What you are asked to do:
Once every line below with "from" has been counted, state the total and nothing else.

======== Input data ========

-- ==== Sys2Proof/Machine/PowerOps.lean ====
section
/-! DEFINITION. The bays' operating points and set points (R440, R446, R449, R450). -/

namespace Sys2Proof.Machine

/-- R440: the voltage in mV of an operating point, before trim. -/
def pointMv (p : BitVec 2) : Int :=
  match p with
  | 0 => 850
  | 1 => 780
  | 2 => 720
  | _ => 650

/-- R440: the bay clock in MHz of an operating point. -/
def pointMhz (p : BitVec 2) : BitVec 16 :=
  match p with
  | 0 => 1200
  | 1 => 1000
  | 2 => 800
  | _ => 600

/-- R440: the bay's set point for an operating point: with the trim, and clamped to 650 to 850 mV. -/
def Bay.setPoint (x : Bay) (p : BitVec 2) : BitVec 16 :=
  BitVec.ofInt 16 (min 850 (max 650 (pointMv p + 5 * x.trim.toInt)))

/-- R440: the confirmed set point carries an operating point. -/
def Bay.covers (x : Bay) (p : BitVec 2) : Bool := decide (x.setPoint p ≤ x.vset)

/-- R440, R450: the next point of a bay outside its throttling: slower where POINT_MAX is slower, and faster, one point at a
time, where the voltage is confirmed. -/
def Bay.aim (x : Bay) : Option (BitVec 2) :=
  if x.changing.isSome || x.fenced then none
  else if x.point < x.pointMax then some (x.point + 1)
  else if x.pointMax < x.point && (!x.throttled || x.cause == 3) && x.covers (x.point - 1) then some (x.point - 1)
  else none

/-- R440: a clock change begins where the bay has a point to move to. -/
def State.bayMove (b : Nat) (s : State) : State :=
  match (s.bay b).aim with
  | some p => s.modBay b (fun x => { x with changing := some p })
  | none => s

/-- R446, R450, R456: a bay is throttled: BAY_THROTTLED on the first step. -/
def State.throttle (b : Nat) (cause : BitVec 2) (s : State) : State :=
  let x := s.bay b
  let s := (s.modBay b (fun x => { x with throttled := true, cause := cause })).latch (44 + b)
  if x.throttled then s
  else s.limited .bayThrottled b ms (State.raise .bayThrottled [i16 b, .w16 (cause.setWidth 16), .w32 (x.temp.signExtend 32)])

/-- R450: a bay whose voltage cannot be written or confirmed is held at the boot point, P2. -/
def State.voltageHold (b : Nat) (s : State) : State :=
  let x := s.bay b
  if x.point == 2 && x.pointMax < 2 && !x.throttled && !x.fenced && x.changing.isNone && !x.covers 1 then s.throttle b 3 else s

/-- R449: the bay's TRIM from the part's OTP, in steps of 5 mV from -5 to 5. -/
def bayTrim (b : Nat) : BitVec 8 := BitVec.ofInt 8 ((Config.bayTrim b % 11 : Nat) - 5 : Int)

/-- R450: as the PLLs lock, the bays stand at the boot point with their trims. -/
def State.bootBays (s : State) : State := s.each (List.range 4) (fun b => State.modBay b (fun x => { x with trim := bayTrim b }))

/-- R446: the temperature of a bay: the higher of its two sensors, in units of 0.125 degrees C. -/
def State.takeBayTemp (b : Nat) (s : State) : State :=
  let v (i : Nat) := (s.tck.temps.look Sensor.reset i).value
  s.modBay b (fun x => { x with temp := if (v (2 * b)).toInt ≤ (v (2 * b + 1)).toInt then v (2 * b + 1) else v (2 * b) })

/-- R437: what the thresholds of a voltage monitor are offsets from: a bay's current set point for monitors 0 to 7. -/
def State.monitorBase (s : State) (j : Nat) : Int :=
  if j < 8 then (((s.pRail (j / 2)).wanted.getD (s.bay (j / 2)).vset).toNat : Int) else 0

end Sys2Proof.Machine
end

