-- ==== Sys2Proof/Machine/FenceOps.lean ====
section
/-! DEFINITION. Restarting and fencing cores, bays and ports (R201, R203, R402, R408). -/

namespace Sys2Proof.Machine

/-- R394: an owner ID is a thread of core `c`. -/
def ownerOfCore (c : Nat) (x : BitVec 9) : Bool := decide (x.toNat / 8 = c) && decide (x.toNat < 256)

/-- R201, R396: every routine of core `c` is abandoned and restarted, its tasks are re-issued, and its threads'
semaphores are broken. -/
def State.restartCore (c : Nat) (s : State) : State :=
  (((s.abandonCore c).abandonEncode c).modCore c CoreS.restartAll).semBreakOwners (ownerOfCore c)

/-- R203, R205, R401: core `c` is fenced; its tasks are re-issued in its bay, and its tokens are released. -/
def State.fenceCore (c src : Nat) (s : State) : State :=
  if (s.core c).fenced then s
  else
    let s := s.restartCore c
    let s := s.modCore c (fun x => { x with fenced := true, stalled := false, reload := false, waking := false, granted := false })
    ((s.dropTokens (c / 8) c).unitFenced src 4).wantAdmission 1

/-- R408: the unissued rows of the current picture of an encode stream are to be repeated. -/
def State.repeatCurrent (i : Nat) (s : State) : State :=
  match (s.encS i).pics with
  | p :: _ => if p.released = 0 then s
      else (s.modHead i (fun p => { p with cores := [], issued := p.done })).repeatRows i p.picCount p.done (s.encS i).cfg.rows
  | [] => s

/-- R142, R408: a task in flight on a fenced bay is not re-issued; the row of a check task has no check core. -/
def State.loseTask (n : Nat) (s : State) : State :=
  match s.task n with
  | some t => if t.check then s.dropCheck n t else (s.modTask n (fun t => { t with tries := 2 })).abandonTask n
  | none => s

/-- R408: bay `b` is fenced. -/
def State.fenceBay (b src : Nat) (s : State) : State :=
  if (s.bay b).fenced then s
  else
    let cs := (List.range 8).map (8 * b + ·)
    let s := s.each cs (fun c s => s.each (s.core c).tasks State.loseTask)
    let es := (s.enc.filter (fun x => x.2.cfg.enabled && x.2.bay.getD x.2.cfg.home == b)).map (·.1)
    let s := s.each es State.repeatCurrent
    let s := s.each cs (fun c s =>
      (s.modCore c (fun x => { x.restartAll with
        fenced := true, encTask := none, stalled := false, reload := false, waking := false, granted := false })).semBreakOwners
        (ownerOfCore c))
    let s := s.modBay b (fun y => { y with fenced := true, changing := none })
    let s := s.modRail b (fun r => { r with grants := [], queue := [], held := r.standing })
    (s.unitFenced src 5).wantAdmission 1

/-- R402: an Ethernet port is fenced: it is down. -/
def State.fenceEth (p src : Nat) (s : State) : State :=
  ((s.modEth p (fun e => { e with fenced := true, link := false })).latch (185 + p)).unitFenced src 3

/-- R242, R402: crossbar plane `k` is fenced; a second one is fatal. -/
def State.fencePlane (k src : Nat) (s : State) : State :=
  let s := s.modRun (fun r => { r with planes := r.planes &&& ~~~(1#2 <<< k) })
  if s.run.planes = 0 then s.recordFatal src else s.unitFenced src 3

/-- R402: a DisplayPort source port is fenced. -/
def State.fenceDpo (n src : Nat) (s : State) : State :=
  ((s.modDpo n (fun p => { p with fenced := true, linkRate := 0, lanes := 0 })).setDpoLink n .down).unitFenced src 3

/-- R402: a DisplayPort sink port is fenced. -/
def State.fenceDpi (n src : Nat) (s : State) : State :=
  ((s.modDpi n (fun p => { p with fenced := true, hpd := false, linkRate := 0, lanes := 0 })).setDpiLink n .down).unitFenced src 3

/-- R402: the host path is fenced: commands in execution end without completion, and pages in flight are lost. -/
def State.fenceHost (src : Nat) (s : State) : State :=
  let s := s.modHq (fun h => { h with fenced := true, slots := [], dmas := [] })
  let s := s.modEnc (fun t => t.mapAll EncStream.reset (fun _ e => { e with page := none }))
  s.unitFenced src 3

/-- R402: the clock is fenced: it reports FREERUN until LOAD. -/
def State.fenceClock (src : Nat) (s : State) : State :=
  ((s.modClk (fun c => { c with fenced := true })).noteClk.latch 48).unitFenced src 3

end Sys2Proof.Machine
end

========

Worked solution:
2